Bonds parent company Pacific Brands has posted a $109 million first half loss, with weak wholesale revenue set to remain a challenge.
The result was impacted by $138.5 million in writedowns to the company's goodwill, brand names, and plant equipment.
Earnings before interest and tax in its underwear division were also down 26 per cent to $26.7 million.
The $109 million loss for the six months to December 31 was still an improvement on a net loss of $219 million a year prior.
CEO David Bortolussi said weak wholesale sales and margins impacted stronger retail sales.
"Parts of our wholesale business continue to be challenging, particularly in discount department stores, but our retail business performed well, especially over the Christmas trading period."
The company opened 13 Bonds stores in the half and achieved high comp store growth in Bonds, up 24 per cent.
Recent divestments in Workwear and its Brand Collective division have also simplified the business, Bortolussi said.
"Operationally, we have achieved supply chain improvements in SKU reduction, product costs, lead times and service levels.
"We have been working hard in challenging market conditions, endeavouring to stabilise earnings and improve cash flow."
Bortolussi said market conditions will remain challenging.

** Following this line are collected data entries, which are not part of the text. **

-- ==== Sys2Proof/Laws/Ops.lean ====
section
/-! SUPPORT. What the shared operations of a step leave: retirement and transfers as equations, and for every operation that ends, parks,
rolls back or settles a team, that DRAM and host memory stay in the canonical form. -/
namespace Sys2Proof.Machine

/-! ### Retirement (R124) -/

/-- A team gone on: its program counter, its state and its windows' counts; nothing else of it. -/
theorem State.goTo_eq (s : State) (next : DWord) :
    s.goTo next = s.mapTeam s.cur (fun t => { t.counted with status := .ready, stalled := none, stuck := none, regs := { t.regs with pc := next } }) := rfl

/-- An instruction that goes on reaches the next address, where that does not lie in the local window. -/
theorem State.advance_eq {s : State} (h : (s.regs.pc + 8).toNat ≠ windowBase) : s.advance = s.goTo (s.regs.pc + 8) := by
  unfold State.advance
  dsimp only
  rw [if_neg h]

/-- At the foot of the local window the dispatch ends with 0x12. -/
theorem State.advance_window {s : State} (h : (s.regs.pc + 8).toNat = windowBase) :
    s.advance = s.endTeam s.cur .windowKind s.regs.pc (s.regs.pc + 8) 0x04 (s.regs.pc + 8) := by
  unfold State.advance
  dsimp only
  rw [if_pos h]

/-- A transfer is made exactly where its target passes the checks of R124. -/
theorem State.transfer_ok {s : State} {t : Int} {link : State → State} (h : badTarget t = none) :
    s.transfer t link = .next ((link s).goTo (BitVec.ofInt 64 t)) := by
  simp [State.transfer, h]

theorem State.transfer_bad {s : State} {t : Int} {link : State → State} {c : Cause} (h : badTarget t = some c) :
    s.transfer t link = .next (s.endTeam s.cur c s.regs.pc (BitVec.ofInt 64 t) 0x04 (BitVec.ofInt 64 t)) := by
  simp [State.transfer, h]

/-- A part that does not end the step is followed by what comes after it. -/
@[simp] theorem Flow.out_ok {α : Type} (a : α) (f : α → Out) : Flow.out (.ok a) f = f a := rfl

@[simp] theorem Flow.out_error {α : Type} (s : State) (f : α → Out) : Flow.out (.error s) f = .next s := rfl

@[simp] theorem Res.out_ok {α : Type} (a : α) (f : α → Out) : Res.out (.ok a) f = f a := rfl

@[simp] theorem Res.out_error {α : Type} (e : Stop × State) (f : α → Out) : Res.out (.error e) f = .next (e.2.stopAt e.1) := rfl

/-- The check of a target, said once: a transfer is made to an aligned address below the local window. -/
theorem badTarget_none {t : Int} : badTarget t = none ↔ t % 8 = 0 ∧ 0 ≤ t ∧ t < (windowBase : Int) := by
  unfold badTarget inWindow
  have hw : (windowBase : Int) = 0x1FFFFF000000000 := rfl
  have hw' : windowBase = 0x1FFFFF000000000 := rfl
  split
  · simp_all
  · split
    · rename_i h1 h2
      simp only [Bool.or_eq_true, decide_eq_true_eq] at h2
      constructor
      · intro h; cases h
      · rintro ⟨_, h3, h4⟩; omega
    · rename_i h1 h2
      simp only [Bool.or_eq_true, decide_eq_true_eq, not_or] at h2
      split
      · rename_i h3
        simp only [Bool.and_eq_true, decide_eq_true_eq] at h3
        constructor
        · intro h; cases h
        · rintro ⟨_, h4, h5⟩; omega
      · rename_i h3
        simp only [Bool.and_eq_true, decide_eq_true_eq] at h3
        constructor
        · intro _; refine ⟨by omega, by omega, ?_⟩
          omega
        · intro _; rfl

namespace Laws

/-! ### Records, the end of a gang, parking -/

theorem canon_addRecord {s : State} (r : FaultRecord) (w : Bool) (hs : s.canon) : (s.addRecord r w).1.canon := by
  unfold State.addRecord
  dsimp only
  split <;> exact hs

theorem canon_noteTrap {s : State} (u : Nat) (c : Cause) (pc v : DWord) (hs : s.canon) : (s.noteTrap u c pc v).canon := hs

/-- The walk of a mapped page keeps the form, whether it finds a page, waits or finds none. -/
theorem canon_mappedPage {s : State} (ctx e sc i : Nat) (w : Bool) (hs : s.canon) : Kept Prod.fst (s.mappedPage ctx e sc i w) := by
  unfold State.mappedPage
  dsimp only
  split
  · exact hs
  · split
    · rename_i l _ _ _
      have h := canon_setUsed l w (canon_wakeWalk ((s.hub.mappings.get .none (64 * ctx + e)).va + 4096 * i)
        (s.walkOn none ctx ((s.hub.mappings.get .none (64 * ctx + e)).va + 4096 * i)) hs)
      split
      · rename_i he; exact Kept.err he h
      · rename_i he; have h2 := Kept.val he h; exact h2
    · exact hs
  · exact hs

theorem canon_mappedPages {s : State} (ctx e sc : Nat) (w : Bool) (hs : s.canon) : Kept Prod.fst (s.mappedPages ctx e sc w) := by
  unfold State.mappedPages
  refine Kept.foldl (f := Prod.fst) _ (fun _ _ => rfl) (fun r b hr => ?_) _ _ hs
  obtain ⟨s1, out⟩ := r
  dsimp only
  split
  · rename_i he; exact Kept.err he (canon_mappedPage ctx e sc b w hr)
  rename_i he
  have hx := Kept.val he (canon_mappedPage ctx e sc b w hr)
  exact hx

theorem canon_writeHomeFrom {s : State} (x : Gang) (r : Nat × Nat × Nat) (hs : s.canon) : (s.writeHomeFrom x r).canon :=
  canon_mapMem (foldl_keeps Mem.canon _ (fun _ _ ha => canon_markPoison _ _ ha) _ _ (canon_stateHomeWrite _ _ hs))

theorem canon_writeBackMapping {s : State} (ctx e g : Nat) (hs : s.canon) : Kept id (s.writeBackMapping ctx e g) := by
  unfold State.writeBackMapping
  have h := canon_mappedPages ctx e (s.gangAt g).scratch true hs
  dsimp only
  split
  · rename_i he; exact Kept.err he h
  · rename_i he
    have h1 := Kept.val he h
    split
    · exact h1
    · exact foldl_keeps State.canon _ (fun _ _ ha => canon_writeHomeFrom _ _ ha) _ _ h1

theorem canon_dropMapping {s : State} (core ctx e : Nat) (hs : s.canon) : (s.dropMapping core ctx e).canon := hs

theorem canon_unmapOne {s : State} (core : Nat) (m : Nat × Nat × Nat) (hs : s.canon) : Kept id (s.unmapOne core m) := by
  unfold State.unmapOne
  have h := canon_writeBackMapping m.1 m.2.1 m.2.2 hs
  split
  · rename_i he; exact Kept.err he h
  · rename_i he; exact canon_dropMapping _ _ _ (Kept.val he h)

theorem canon_unmapGang {s : State} (g : Nat) (hs : s.canon) : Kept id (s.unmapGang g) := by
  unfold State.unmapGang
  exact Kept.foldl _ (fun _ _ => rfl) (fun a b ha => canon_unmapOne _ b ha) _ _ hs

/-- The write-backs that waited keep the form. -/
theorem canon_finishUnmaps {s : State} (hs : s.canon) : s.finishUnmaps.canon := by
  unfold State.finishUnmaps
  refine foldl_keeps State.canon _ (fun a p ha => foldl_keeps State.canon _ (fun b m hb => ?_) _ _ ha) _ s hs
  split
  · have h := canon_unmapOne p.1 m hb
    split
    · rename_i he; exact Kept.val he h
    · exact hb
  · exact hb

theorem canon_dropCmds {s : State} (p : Cmd → Bool) (hs : s.canon) : (s.dropCmds p).canon := hs

theorem canon_dropStopped {s : State} (id : Nat) (hs : s.canon) : (s.dropStopped id).canon := by
  unfold State.dropStopped
  split <;> exact hs

theorem canon_holdFault {s : State} (r : FaultRecord) (page : Option (Nat × Nat)) (h : Held) (hs : s.canon) :
    (s.holdFault r page h).1.canon := by
  unfold State.holdFault
  split
  · exact hs
  · have hr := canon_addRecord r true hs
    generalize s.addRecord r true = x at hr
    exact canon_mapHub _ hr

theorem canon_settleCauses {s : State} (g : Nat) (hs : s.canon) : (s.settleCauses g).canon := by
  unfold State.settleCauses
  refine foldl_keeps State.canon _ (fun a u ha => foldl_keeps State.canon _ (fun b x hb => ?_) _ _ ha) _ s hs
  split
  · exact canon_holdFault _ _ _ hb
  · exact canon_dropStopped _ hb

theorem canon_abandonInstalls {s : State} (g : Nat) (hs : s.canon) : (s.abandonInstalls g).canon := hs

theorem canon_endGang {s : State} (g : Nat) (c : Cause) (hs : s.canon) : (s.endGang g c).canon := by
  unfold State.endGang
  have h0 := canon_settleCauses g hs
  have h1 : (if (s.gangAt g).state = .resident then (match (s.settleCauses g).unmapGang g with | .ok s1 => s1 | .error _ => s.settleCauses g)
      else s.settleCauses g).canon := by
    split
    · have h := canon_unmapGang g h0
      split
      · rename_i he; exact Kept.val he h
      · exact h0
    · exact h0
  exact canon_mapHub _ (canon_mapGang _ _ (foldl_keeps State.canon _ (fun _ _ ha => canon_mapTeam _ _ ha) _ _ h1))
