-- ==== Sys2Proof/Laws/PerInstr.lean ====
section
/-! SUPPORT. Laws made instruction by instruction: the op and fields that an instruction gives to the encoder are those from which the
decoder builds it again. -/
namespace Sys2Proof.Laws

/-- What the encoder takes from an instruction gives the instruction back: an F or L word's op fits its 10 bits and its op and fields
name the instruction, and the two slots of a D word name it. A step of another agent has no word. -/
def Rebuild.Statement (i : Instr) : Prop :=
  match i.fForm with
  | some (op, o) => op < 1024 ∧ Instr.ofF op o = some i
  | none =>
    match i.lForm with
    | some (op, o) => op < 1024 ∧ Instr.ofL op o = some i
    | none =>
      match i.dForm with
      | some (a, b) => Instr.ofD a b = i
      | none => True
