theorem witness_EcallHaltAndExitStopTheTeam : st.closeAll st.cur = .ok st ∧ st.tooLate st.team.gang 0 = false := ⟨rfl, rfl⟩

/-- A team that is ready, and one that is part-way in a host atomic. -/
theorem witness_EndOfADispatchEndsItsGangs :
    ((st.gangAt 0).dispatch = (st.gangAt (st.teamAt 0).gang).dispatch ∧ (st.gangAt 0).state = .resident ∧ 0 < (st.gangAt 0).nteams) ∧
    (let w : AtomicWait := ⟨0x201, ops (.reg 8) (.reg 4) (.imm 0) .n64, [], [], [], false, 7, none⟩
     let s := st.mapTeam 0 (fun t => { t with status := .atomicOp w })
     (s.gangAt 0).dispatch = (s.gangAt (s.teamAt 0).gang).dispatch ∧ (s.gangAt 0).state = .resident ∧ (s.teamAt 0).status = .atomicOp w) :=
  ⟨⟨rfl, rfl, by decide +kernel⟩, rfl, rfl, rfl⟩

/-- A core whose counter 0 the gang holds, and counter 1 another. -/
def counting : State :=
  (st.mapCore 0 (fun k => { k with counters := (k.counters.set 0 ⟨some 0, 10, 9⟩).set 1 ⟨some 5, 4, 9⟩ })).mapGang 0
    (fun g => { g with lapsed := g.lapsed.set 4 77 })

theorem witness_SpecialRegistersAndCountersReadAndWrite :
    nextStands st ∧ specialValue st 0x01 = some 32 ∧ (∃ r, specialWritten st.regs 0x15 9 = some r) ∧
    st.team.windows.length < 8 ∧ (counted st.team).windows.any (fun w => w.left = 0) = false ∧
    ((counted { st.team with windows := [⟨0x0FF8, 1, .ready [] 0⟩] }).windows.any (fun w => w.left = 0) = true) ∧
    ((counting.coreAt 0).counters.get .none 0).gang = some counting.team.gang ∧
    (((counting.coreAt 0).counters.get .none 4).gang ≠ some counting.team.gang ∧ (counting.gangAt counting.team.gang).lapsed.find 4 = some 77) ∧
    (((counting.coreAt 0).counters.get .none 1).gang.isSome = true ∧ ((counting.coreAt 0).counters.get .none 1).gang ≠ some counting.team.gang) ∧
    (((counting.coreAt 0).counters.get .none 2).gang = none ∧ (counting.gangAt counting.team.gang).lapsed.find 2 = none) ∧
    (11 < ((withS st [(5, 12)]).regs.source (.reg 5)).toNat ∧ ((withS st [(5, 11)]).regs.source (.reg 5)).toNat ≤ 11) := by
  refine ⟨next_stands _ rfl, ?_, ⟨_, rfl⟩, ?_, ?_, ?_, ?_, ⟨?_, ?_⟩, ⟨?_, ?_⟩, ⟨?_, ?_⟩, ?_, ?_⟩ <;> decide +kernel

/-! ### Witnesses: vector instructions, streams, loads, stores and lines -/

theorem frozen_read (s : State) (h : s.team.frozen = []) : frozenRead s := by
  intro w hw
  rw [h] at hw
  cases hw

theorem quiet_of (s : State) (h : s.team.windows = []) (hf : s.team.frozen = []) (hd : s.team.deferred = []) : quiet s :=
  ⟨h, frozen_read s hf, hd⟩

/-- VADD v1, v2, v3, FRCP v1, v2 and XRED.add with register operands. -/
def lane (ty : ElemType) : Ops := ops (.reg 1) (.reg 2) (.reg 3) ty

theorem lane_noQueue (ty : ElemType) : noQueue (lane ty) := ⟨⟨1, rfl⟩, nofun, nofun⟩

theorem witness_LaneInstructionWritesItsActiveLanes :
    (∃ f, laneResult st (.vadd (lane .s32)) = some (lane .s32, f)) ∧ noQueue (lane .s32) ∧ nextStands st :=
  ⟨⟨_, rfl⟩, lane_noQueue _, next_stands _ rfl⟩

theorem witness_LongLaneInstructionWritesOrOpensAWindow :
    (∃ f, laneLong st (.frcp (lane .f32)) = some (lane .f32, f)) ∧ noQueue (lane .f32) ∧ nextStands st ∧ st.team.windows.length < 8 ∧
    ((lane .f32).la = 0 ∧ (counted st.team).windows.any (fun w => w.left = 0) = false) ∧ { lane .f32 with la := 15 }.la ≠ 0 :=
  ⟨⟨_, rfl⟩, lane_noQueue _, next_stands _ rfl, by decide +kernel, ⟨rfl, rfl⟩, by decide⟩

theorem witness_ComparisonsWriteMasksAndFindWritesALane :
    noQueue (lane .s32) ∧ nextStands st ∧ st.tw ≤ 1024 ∧ { lane .s32 with var := 5 }.var.toNat < 6 :=
  ⟨lane_noQueue _, next_stands _ rfl, by decide +kernel, by decide⟩

theorem witness_ReductionsCombineInAFixedOrder :
    noQueue (lane .n32) ∧ nextStands st ∧ (lane .n32).ty.isInt = true ∧ (lane .n32).var = 0 ∧ st.tw ≤ 1024 :=
  ⟨lane_noQueue _, next_stands _ rfl, rfl, rfl, by decide +kernel⟩

/-- A load stream q2 over the placed page, its last vector to come, and a store stream q3 in scratchpad; q4 is exhausted, q5 unbound. -/
def streaming : State :=
  (scr st 4096).setRegs { st.regs with q := [
    (2, .load ⟨0x1000, .n32, 128, 2, 1, []⟩), (3, .store ⟨0x1FFFFF000000000, .n16, 64, 1, 0, []⟩),
    (4, .load ⟨0x1000, .n32, 128, 1, 1, []⟩), (6, .store ⟨0x1FFFFF000000000, .n16, 64, 1, 1, []⟩)] }

theorem witness_StreamsPopAndPushAtTheirPosition :
    (∃ op, vectorOp (.vadd (ops (.reg 1) (.queue 2) (.reg 3) .n32)) = some (op, ops (.reg 1) (.queue 2) (.reg 3) .n32)) ∧
    (∃ st s1 xs, streaming.regs.q.find 2 = some (.load st) ∧ st.done = false ∧ streaming.team.windows = [] ∧
      (streaming.setBinding 0 2 (.load { st with pos := st.pos + 1, ahead := st.ahead.drop 1 })).streamRead 0 st = .ok (s1, xs) ∧ nextStands s1) ∧
    ((∃ st, streaming.regs.q.find 4 = some (.load st) ∧ st.done = true) ∧ streaming.regs.q.find 5 = none) ∧
    (∃ f, laneResult streaming (.vadd (ops (.queue 3) (.reg 1) (.reg 2) .n32)) = some (ops (.queue 3) (.reg 1) (.reg 2) .n32, f)) ∧
    (∃ st s1 s2 ts, streaming.regs.q.find 3 = some (.store st) ∧ st.done = false ∧
      streaming.targets 0 .write 0x02 (((List.range 32).filter (fun l => streaming.regs.active 32 none l)).map (fun l => (l, st.address l)))
        st.ty.size = .ok (s1, ts) ∧
      s1.writeLanes 0 0 ((ts.zip (List.range 32)).map (fun p => (p.1.1, p.1.2, leBytes st.ty.size 0))) = .ok s2 ∧
      nextStands s2 ∧ s2.cur = streaming.cur) ∧
    (∃ st, streaming.regs.q.find 6 = some (.store st) ∧ st.done = true) ∧ frozenRead streaming := by
  refine ⟨⟨_, rfl⟩, ?_, ⟨⟨_, rfl, rfl⟩, rfl⟩, ⟨_, rfl⟩, ?_, ⟨_, rfl, rfl⟩, frozen_read _ rfl⟩
  · exact ⟨_, _, _, rfl, rfl, rfl, ok_pair (st, []) _ (by decide +kernel), next_stands _ (by decide +kernel)⟩
  · exact ⟨_, _, _, _, rfl, rfl, ok_pair (st, []) _ (by decide +kernel), ok_eq st _ (by decide +kernel), next_stands _ (by decide +kernel), by decide +kernel⟩

/-- A state with an address of scratchpad in s4, one of the placed page in s5, one misaligned in s6, one above 2^57 in s7. -/
def addressed : State := withS (scr st 4096) [(4, 0x1FFFFF000000FF8), (5, 0x1FF8), (6, 0x1FFFFF000000001), (7, 0x200000000000000)]

/-- Of n64, at the address in s`a`. -/
def at64 (a : BitVec 8) : Ops := ops (.reg 8) (.reg a) (.imm 0) .n64

theorem witness_LoadsWriteWhatTheirLanesRead :
    (∃ l s1 ts s2 xs, loadOf addressed (.lds (at64 4)) = some (l, 0) ∧ localStands addressed (.lds (at64 4)) ∧ quiet addressed ∧
      addressed.targets 0 .read 0x01 l.lanes l.ty.size = .ok (s1, ts) ∧ s1.readLanes 0 l.ty.size l.policy ts = .ok (s2, xs) ∧ nextStands s2) ∧
    (∃ l s1 ts s2 xs, loadOf addressed (.ldl (ops (.reg 8) (.imm 8) (.imm 0) .n64)) = some (l, 0) ∧
      localStands addressed (.ldl (ops (.reg 8) (.imm 8) (.imm 0) .n64)) ∧
      addressed.targets 0 .read 0x01 l.lanes l.ty.size = .ok (s1, ts) ∧ s1.readLanes 0 l.ty.size l.policy ts = .ok (s2, xs) ∧ nextStands s2) ∧
    (∃ l s1 ts s2 xs, loadOf addressed (.ldsL ⟨8, 5, 0, 0⟩) = some (l, 0) ∧
      addressed.targets 0 .read 0x01 l.lanes l.ty.size = .ok (s1, ts) ∧ s1.readLanes 0 l.ty.size l.policy ts = .ok (s2, xs) ∧ nextStands s2) ∧
    (∃ l, loadOf addressed (.lds { at64 7 with b := .imm 0xF8, la := 15 }) = some (l, 15) ∧
      ∀ p ∈ (loadOf addressed (.lds { at64 4 with la := 1 })).toList.flatMap (fun x => x.1.lanes),
        p.2.toNat < 2 ^ 57 ∧ p.2.toNat % 8 = 0 ∧ ¬(windowBase + apertureV ≤ p.2.toNat)) := by
  refine ⟨?_, ?_, ?_, ?_⟩
  · exact ⟨_, _, _, _, _, rfl, trivial, quiet_of _ rfl rfl rfl, ok_pair (st, []) _ (by decide +kernel), ok_pair (st, []) _ (by decide +kernel), next_stands _ (by decide +kernel)⟩
  · exact ⟨_, _, _, _, _, rfl, by unfold localStands; decide +kernel, ok_pair (st, []) _ (by decide +kernel), ok_pair (st, []) _ (by decide +kernel), next_stands _ (by decide +kernel)⟩
  · exact ⟨_, _, _, _, _, rfl, ok_pair (st, []) _ (by decide +kernel), ok_pair (st, []) _ (by decide +kernel), next_stands _ (by decide +kernel)⟩
  · exact ⟨_, rfl, by decide +kernel⟩

/-- One lane, at 0x1000: its line is mapped; at 0x3000 no page is mapped. -/
def oneLane (a : DWord) : State := withS ((scr st 4096).setRegs { st.regs with em := 1 }) [(4, a), (5, 0x1FF8)]

/-- The same, with its page write-protected. -/
def readOnly : State := (oneLane 0x1000).mapMem (fun m => { m with dram := m.dram.write 0x5008 (leBytes 8 0x600D) })

/-- A load, store or atomic of a state meets a cause of its page in the check of its lanes. -/
def meetsFault (s : State) (i : Instr) (c : Cause) (va : DWord) : Prop :=
  ∃ a acc lanes n s1, checked s i = some (a, acc, lanes, n) ∧ localStands s i ∧ quiet s ∧
    s.targets s.cur a acc lanes n = .error (.trap c va acc true, s1) ∧ nextStands s1

theorem witness_StoresWriteTheirLanes :
    (meetsFault (oneLane 0x3000) (.lds (at64 4)) .pageNotPresent 0x3000 ∧ meetsFault (oneLane 0x3000) (.sts (at64 4)) .pageNotPresent 0x3000 ∧
      meetsFault (oneLane 0x3000) (.satom { at64 4 with var := 1 }) .pageNotPresent 0x3000 ∧
      meetsFault readOnly (.sts (at64 4)) .writeProtection 0x1000 ∧
      meetsFault readOnly (.satom { at64 4 with var := 1 }) .writeProtection 0x1000) ∧
    ((∃ s1, (oneLane 0x3000).leafFor ⟨some ((oneLane 0x3000).coreOf 0), some (oneLane 0x3000).team.gang⟩ ((oneLane 0x3000).ctxOf 0) 0x3000 true =
        .ok (s1, none)) ∧
      (∃ s1 l ts, readOnly.leafFor ⟨some (readOnly.coreOf 0), some readOnly.team.gang⟩ (readOnly.ctxOf 0) 0x1000 true = .ok (s1, some (l, ts)) ∧
        l.writable = false)) ∧
    (∃ lanes n data noL1 s1 ts s2, storeOf addressed (.sts (at64 5)) = some (lanes, n, data, noL1) ∧ quiet addressed ∧
      addressed.targets 0 .write 0x02 lanes n = .ok (s1, ts) ∧
      s1.writeLanes s1.cur noL1 (ts.map (fun p => (p.1, p.2, data p.1))) = .ok s2 ∧ nextStands s2) ∧
    (∃ lanes n data noL1 s1 ts s2, storeOf addressed (.stl (ops (.reg 8) (.imm 8) (.imm 0) .n32)) = some (lanes, n, data, noL1) ∧
      localStands addressed (.stl (ops (.reg 8) (.imm 8) (.imm 0) .n32)) ∧ addressed.targets 0 .write 0x02 lanes n = .ok (s1, ts) ∧
      s1.writeLanes s1.cur noL1 (ts.map (fun p => (p.1, p.2, data p.1))) = .ok s2 ∧ nextStands s2) ∧
    (∃ p data noL1, storeOf addressed (.sts (at64 7)) = some ([] ++ p :: [], 8, data, noL1) ∧ 2 ^ 57 ≤ p.2.toNat) ∧
    (∃ p data noL1, storeOf addressed (.sts (at64 6)) = some ([] ++ p :: [], 8, data, noL1) ∧ p.2.toNat < 2 ^ 57 ∧ p.2.toNat % 8 ≠ 0) := by
  refine ⟨⟨?_, ?_, ?_, ?_, ?_⟩, ⟨⟨_, rfl⟩, ⟨_, _, _, rfl, rfl⟩⟩, ?_, ?_, ⟨_, _, _, rfl, by decide +kernel⟩, ⟨_, _, _, rfl, by decide +kernel, by decide +kernel⟩⟩
  iterate 5
    exact ⟨_, _, _, _, _, rfl, trivial, quiet_of _ rfl rfl rfl, stop_eq _ _ (by decide +kernel), next_stands _ (by decide +kernel)⟩
  · exact ⟨_, _, _, _, _, _, _, rfl, quiet_of _ rfl rfl rfl, ok_pair (st, []) _ (by decide +kernel), ok_eq st _ (by decide +kernel), next_stands _ (by decide +kernel)⟩
  · exact ⟨_, _, _, _, _, _, _, rfl, by unfold localStands; decide +kernel, ok_pair (st, []) _ (by decide +kernel), ok_eq st _ (by decide +kernel), next_stands _ (by decide +kernel)⟩

/-- The last doubleword of a scratchpad of 4096 bytes, and its first. -/
theorem witness_ScratchpadScalarAccessIsExact :
    quiet addressed ∧ nextStands addressed ∧
    (let ea := addressed.regs.source (.reg 4)
     windowBase ≤ ea.toNat ∧ ea.toNat < 2 ^ 57 ∧ ea.toNat % 8 = 0 ∧ ea.toNat - windowBase + 8 ≤ addressed.gang.scratch) ∧
    (let ea := addressed.regs.source (.reg 4) + 0xFFFFFFFFFFFFF008
     windowBase ≤ ea.toNat ∧ ea.toNat - windowBase = 0) ∧ (at64 4).la = 0 ∧ addressed.gang.poisoned 4088 8 = false := by
  refine ⟨quiet_of _ rfl rfl rfl, next_stands _ rfl, ⟨?_, ?_, ?_, ?_⟩, ⟨?_, ?_⟩, rfl, ?_⟩ <;> decide +kernel

/-- The state after a store of s8 to 0x1000, whose line the L1 did not hold before and then holds dirty. -/
def dirtied : State := match exec (.sts (at64 4)) (oneLane 0x1000) with | .next t => t | _ => st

"The significant drop in the Australian dollar over recent months places increasing pressure on the industry, which will need to respond operationally and also through price increases from the winter 2016 season when most hedge books unwind.
"Looking ahead, our three operating groups have clear strategic priorities – invest in our key brands, stabilise our core wholesale business, expand retail and online, drive operational efficiencies to ensure we are lowest cost, and over time develop the international business for our key brands."